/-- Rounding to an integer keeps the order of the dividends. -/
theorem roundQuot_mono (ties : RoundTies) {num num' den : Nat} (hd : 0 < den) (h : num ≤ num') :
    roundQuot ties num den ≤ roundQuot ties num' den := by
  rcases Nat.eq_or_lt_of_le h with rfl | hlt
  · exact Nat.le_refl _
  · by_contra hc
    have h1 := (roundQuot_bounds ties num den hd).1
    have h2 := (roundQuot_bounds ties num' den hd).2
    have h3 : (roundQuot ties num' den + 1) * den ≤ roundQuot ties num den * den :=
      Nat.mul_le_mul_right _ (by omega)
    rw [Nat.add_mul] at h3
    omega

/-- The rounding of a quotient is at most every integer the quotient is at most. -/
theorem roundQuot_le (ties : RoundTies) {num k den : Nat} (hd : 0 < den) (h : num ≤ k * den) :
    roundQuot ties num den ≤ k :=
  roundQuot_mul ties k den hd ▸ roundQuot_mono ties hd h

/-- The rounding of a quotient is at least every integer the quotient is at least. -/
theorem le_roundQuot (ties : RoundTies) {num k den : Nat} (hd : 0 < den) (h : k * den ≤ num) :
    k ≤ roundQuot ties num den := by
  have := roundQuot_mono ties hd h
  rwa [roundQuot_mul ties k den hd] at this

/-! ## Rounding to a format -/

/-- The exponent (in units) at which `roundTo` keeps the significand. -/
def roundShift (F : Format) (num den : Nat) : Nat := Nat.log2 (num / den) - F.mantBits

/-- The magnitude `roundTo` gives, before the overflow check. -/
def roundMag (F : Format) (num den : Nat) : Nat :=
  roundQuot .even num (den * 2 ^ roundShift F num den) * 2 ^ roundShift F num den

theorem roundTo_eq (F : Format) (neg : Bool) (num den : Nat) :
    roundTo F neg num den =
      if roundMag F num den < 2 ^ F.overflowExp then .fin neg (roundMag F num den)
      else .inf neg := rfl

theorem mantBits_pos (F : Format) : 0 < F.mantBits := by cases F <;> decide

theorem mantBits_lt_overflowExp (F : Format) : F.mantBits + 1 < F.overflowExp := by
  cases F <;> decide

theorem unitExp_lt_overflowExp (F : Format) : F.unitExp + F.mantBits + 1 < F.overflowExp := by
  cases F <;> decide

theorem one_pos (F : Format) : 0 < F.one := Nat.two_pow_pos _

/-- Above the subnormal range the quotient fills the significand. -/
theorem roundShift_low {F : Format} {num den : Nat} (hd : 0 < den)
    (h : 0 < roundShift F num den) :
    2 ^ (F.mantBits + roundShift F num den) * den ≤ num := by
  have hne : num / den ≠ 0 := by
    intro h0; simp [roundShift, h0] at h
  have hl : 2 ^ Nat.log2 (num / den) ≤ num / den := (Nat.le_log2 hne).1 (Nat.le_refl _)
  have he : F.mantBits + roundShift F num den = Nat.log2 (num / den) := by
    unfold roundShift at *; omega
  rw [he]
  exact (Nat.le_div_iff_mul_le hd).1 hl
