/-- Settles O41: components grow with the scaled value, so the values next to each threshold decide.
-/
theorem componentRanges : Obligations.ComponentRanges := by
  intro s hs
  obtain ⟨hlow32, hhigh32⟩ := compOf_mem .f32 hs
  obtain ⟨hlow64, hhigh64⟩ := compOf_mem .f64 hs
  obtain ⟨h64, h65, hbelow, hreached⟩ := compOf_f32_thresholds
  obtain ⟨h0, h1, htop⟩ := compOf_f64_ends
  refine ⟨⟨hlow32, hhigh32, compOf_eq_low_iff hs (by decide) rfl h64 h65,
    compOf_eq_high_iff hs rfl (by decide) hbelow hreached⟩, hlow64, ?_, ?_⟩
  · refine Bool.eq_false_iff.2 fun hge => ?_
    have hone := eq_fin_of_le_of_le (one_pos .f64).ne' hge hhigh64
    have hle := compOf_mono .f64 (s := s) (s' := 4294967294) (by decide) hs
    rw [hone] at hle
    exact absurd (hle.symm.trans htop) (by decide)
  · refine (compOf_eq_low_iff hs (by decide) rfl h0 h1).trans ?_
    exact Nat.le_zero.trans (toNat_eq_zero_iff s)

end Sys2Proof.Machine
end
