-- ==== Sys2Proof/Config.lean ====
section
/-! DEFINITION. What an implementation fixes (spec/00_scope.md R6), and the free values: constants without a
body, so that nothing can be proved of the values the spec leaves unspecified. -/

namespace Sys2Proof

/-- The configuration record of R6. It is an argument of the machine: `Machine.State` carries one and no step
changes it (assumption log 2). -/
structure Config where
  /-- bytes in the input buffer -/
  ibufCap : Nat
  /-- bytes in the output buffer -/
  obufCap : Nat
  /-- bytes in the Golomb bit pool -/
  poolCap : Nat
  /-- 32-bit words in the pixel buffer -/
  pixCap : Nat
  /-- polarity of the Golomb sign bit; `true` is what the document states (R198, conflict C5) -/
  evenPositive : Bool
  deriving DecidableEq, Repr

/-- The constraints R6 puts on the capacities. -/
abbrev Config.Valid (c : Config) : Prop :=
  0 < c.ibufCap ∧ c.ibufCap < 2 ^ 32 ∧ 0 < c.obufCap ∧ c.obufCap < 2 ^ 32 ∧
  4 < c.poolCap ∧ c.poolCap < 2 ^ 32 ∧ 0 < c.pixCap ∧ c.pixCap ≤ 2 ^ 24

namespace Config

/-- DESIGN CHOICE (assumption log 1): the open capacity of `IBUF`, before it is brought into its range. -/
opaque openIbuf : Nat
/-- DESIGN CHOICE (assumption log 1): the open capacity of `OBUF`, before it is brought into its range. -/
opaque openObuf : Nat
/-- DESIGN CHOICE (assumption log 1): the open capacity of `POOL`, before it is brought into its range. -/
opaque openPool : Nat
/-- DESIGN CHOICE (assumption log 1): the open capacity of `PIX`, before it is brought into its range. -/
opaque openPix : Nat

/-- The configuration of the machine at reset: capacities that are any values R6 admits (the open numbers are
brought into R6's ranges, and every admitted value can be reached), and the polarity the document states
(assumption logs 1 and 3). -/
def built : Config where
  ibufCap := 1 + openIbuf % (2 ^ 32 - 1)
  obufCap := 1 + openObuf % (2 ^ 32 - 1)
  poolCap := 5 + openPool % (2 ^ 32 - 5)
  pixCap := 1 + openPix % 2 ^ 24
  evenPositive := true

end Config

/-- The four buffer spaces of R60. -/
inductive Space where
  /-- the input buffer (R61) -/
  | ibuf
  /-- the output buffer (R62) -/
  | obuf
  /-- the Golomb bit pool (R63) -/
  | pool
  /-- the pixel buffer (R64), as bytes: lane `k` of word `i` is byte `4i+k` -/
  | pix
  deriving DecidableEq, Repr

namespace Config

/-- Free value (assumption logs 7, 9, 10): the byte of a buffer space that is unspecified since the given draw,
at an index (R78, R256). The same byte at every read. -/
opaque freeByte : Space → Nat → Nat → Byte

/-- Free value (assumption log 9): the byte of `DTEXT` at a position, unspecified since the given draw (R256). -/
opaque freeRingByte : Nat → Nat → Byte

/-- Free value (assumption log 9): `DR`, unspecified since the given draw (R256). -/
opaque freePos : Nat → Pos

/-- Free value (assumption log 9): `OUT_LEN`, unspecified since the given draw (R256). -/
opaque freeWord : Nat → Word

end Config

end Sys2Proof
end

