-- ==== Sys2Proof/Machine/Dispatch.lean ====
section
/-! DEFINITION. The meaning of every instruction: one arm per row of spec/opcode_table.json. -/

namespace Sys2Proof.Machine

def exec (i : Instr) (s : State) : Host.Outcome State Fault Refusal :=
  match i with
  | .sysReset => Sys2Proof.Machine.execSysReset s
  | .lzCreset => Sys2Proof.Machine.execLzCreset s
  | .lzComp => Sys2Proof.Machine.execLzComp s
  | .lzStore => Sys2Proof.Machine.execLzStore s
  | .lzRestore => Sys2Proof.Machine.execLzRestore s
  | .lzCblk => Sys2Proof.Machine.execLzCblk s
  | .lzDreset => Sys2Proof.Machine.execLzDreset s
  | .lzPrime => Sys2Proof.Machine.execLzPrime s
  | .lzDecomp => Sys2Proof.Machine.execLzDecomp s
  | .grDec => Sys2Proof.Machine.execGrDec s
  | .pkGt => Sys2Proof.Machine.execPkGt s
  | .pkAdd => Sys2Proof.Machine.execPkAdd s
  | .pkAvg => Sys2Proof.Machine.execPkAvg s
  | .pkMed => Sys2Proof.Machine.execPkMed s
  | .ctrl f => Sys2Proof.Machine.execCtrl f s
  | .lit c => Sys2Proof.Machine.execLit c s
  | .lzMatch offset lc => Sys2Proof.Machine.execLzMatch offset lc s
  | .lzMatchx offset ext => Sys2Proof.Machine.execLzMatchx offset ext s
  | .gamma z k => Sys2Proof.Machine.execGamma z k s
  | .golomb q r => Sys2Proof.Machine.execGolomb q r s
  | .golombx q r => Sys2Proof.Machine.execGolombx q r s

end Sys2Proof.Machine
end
=-=-=-=-=
Your answer should be the lines above, from the line containing "theorem roundQuot_le (ties" up to and including the line containing "if roundMag F", reproduced exactly and with nothing else.

• Output for this exercise:
theorem roundQuot_le (ties : RoundTies) {num k den : Nat} (hd : 0 < den) (h : num ≤ k * den) :
    roundQuot ties num den ≤ k :=
  roundQuot_mul ties k den hd ▸ roundQuot_mono ties hd h

/-- The rounding of a quotient is at least every integer the quotient is at least. -/
theorem le_roundQuot (ties : RoundTies) {num k den : Nat} (hd : 0 < den) (h : k * den ≤ num) :
    k ≤ roundQuot ties num den := by
  have := roundQuot_mono ties hd h
  rwa [roundQuot_mul ties k den hd] at this

/-! ## Rounding to a format -/

/-- The exponent (in units) at which `roundTo` keeps the significand. -/
def roundShift (F : Format) (num den : Nat) : Nat := Nat.log2 (num / den) - F.mantBits

/-- The magnitude `roundTo` gives, before the overflow check. -/
def roundMag (F : Format) (num den : Nat) : Nat :=
  roundQuot .even num (den * 2 ^ roundShift F num den) * 2 ^ roundShift F num den

theorem roundTo_eq (F : Format) (neg : Bool) (num den : Nat) :
    roundTo F neg num den =
      if roundMag F num den < 2 ^ F.overflowExp then .fin neg (roundMag F num den)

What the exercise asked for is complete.